でも今は違う。私には私の人生がある。夫との穏やかな時間、新しい趣味、若い世代への技術の継承。全てが充実している。
36年間の助産師人生で学んだこと。それは、命の誕生は奇跡だということ。でも、もう1つ学んだことがある。自分の人生も同じくらい大切だということ。親だからと言って無限に与える必要はない。感謝のない相手に尽くし続ける必要はない。自分を大切にすることは、決して悪いことではない。
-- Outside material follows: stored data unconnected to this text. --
-- ==== Sys2Proof/Machine/Tab.lean ====
section
/-! DEFINITION. Sparse tables in one canonical form: keys rise strictly and no listed value is the
default of its key. Registers, contexts, ports, tables and queues of the block are kept so. -/

namespace Sys2Proof.Machine

variable {α : Type}

/-- The value at key `k`: the listed one, or the default of the key. -/
def Tab.get (d : Nat → α) : Tab α → Nat → α
  | [], k => d k
  | (j, v) :: t, k => if k = j then v else Tab.get d t k

/-- The table with `k` unlisted. -/
def Tab.del : Tab α → Nat → Tab α
  | [], _ => []
  | (j, v) :: t, k => if k = j then Tab.del t k else (j, v) :: Tab.del t k

/-- The table with `v` listed at `k`, in its place. -/
def Tab.put : Tab α → Nat → α → Tab α
  | [], k, v => [(k, v)]
  | (j, w) :: t, k, v =>
    if k < j then (k, v) :: (j, w) :: t
    else if k = j then (k, v) :: t
    else (j, w) :: Tab.put t k v

/-- Writing `v` at `k`; writing the default unlists the key. -/
def Tab.set [DecidableEq α] (d : Nat → α) (t : Tab α) (k : Nat) (v : α) : Tab α :=
  if v = d k then Tab.del t k else Tab.put t k v

/-- Keys above `b`, strictly rising, and no default listed. -/
def Tab.above [DecidableEq α] (d : Nat → α) : Nat → Tab α → Bool
  | _, [] => true
  | b, (j, v) :: t => decide (b ≤ j) && decide (v ≠ d j) && Tab.above d (j + 1) t

/-- The canonical form. -/
def Tab.wf [DecidableEq α] (d : Nat → α) (t : Tab α) : Bool := Tab.above d 0 t

end Sys2Proof.Machine
end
初孫の誕生を言い忘れた息子。お金だけ出してくれればいいと言った嫁。彼らが私に教えてくれたのは、本当の家族の意味だった。本当の家族とは、お金で繋がるものではない。心で繋がり、互いを尊重し合うもの。それがなければ、血が繋がっていても他人同士。
私は今、本当に自由だ。心も時間もお金も、全て自分のために使える。これが本当の幸せというものかもしれない。いろはには、いつか会うかもしれない。でもそれは私が決めること。義務でも責任でもない。私の意思で、私のタイミングで。
「言い忘れた」から始まった物語。でも、終わりは新しい始まり。私の第2の人生は、今輝いている。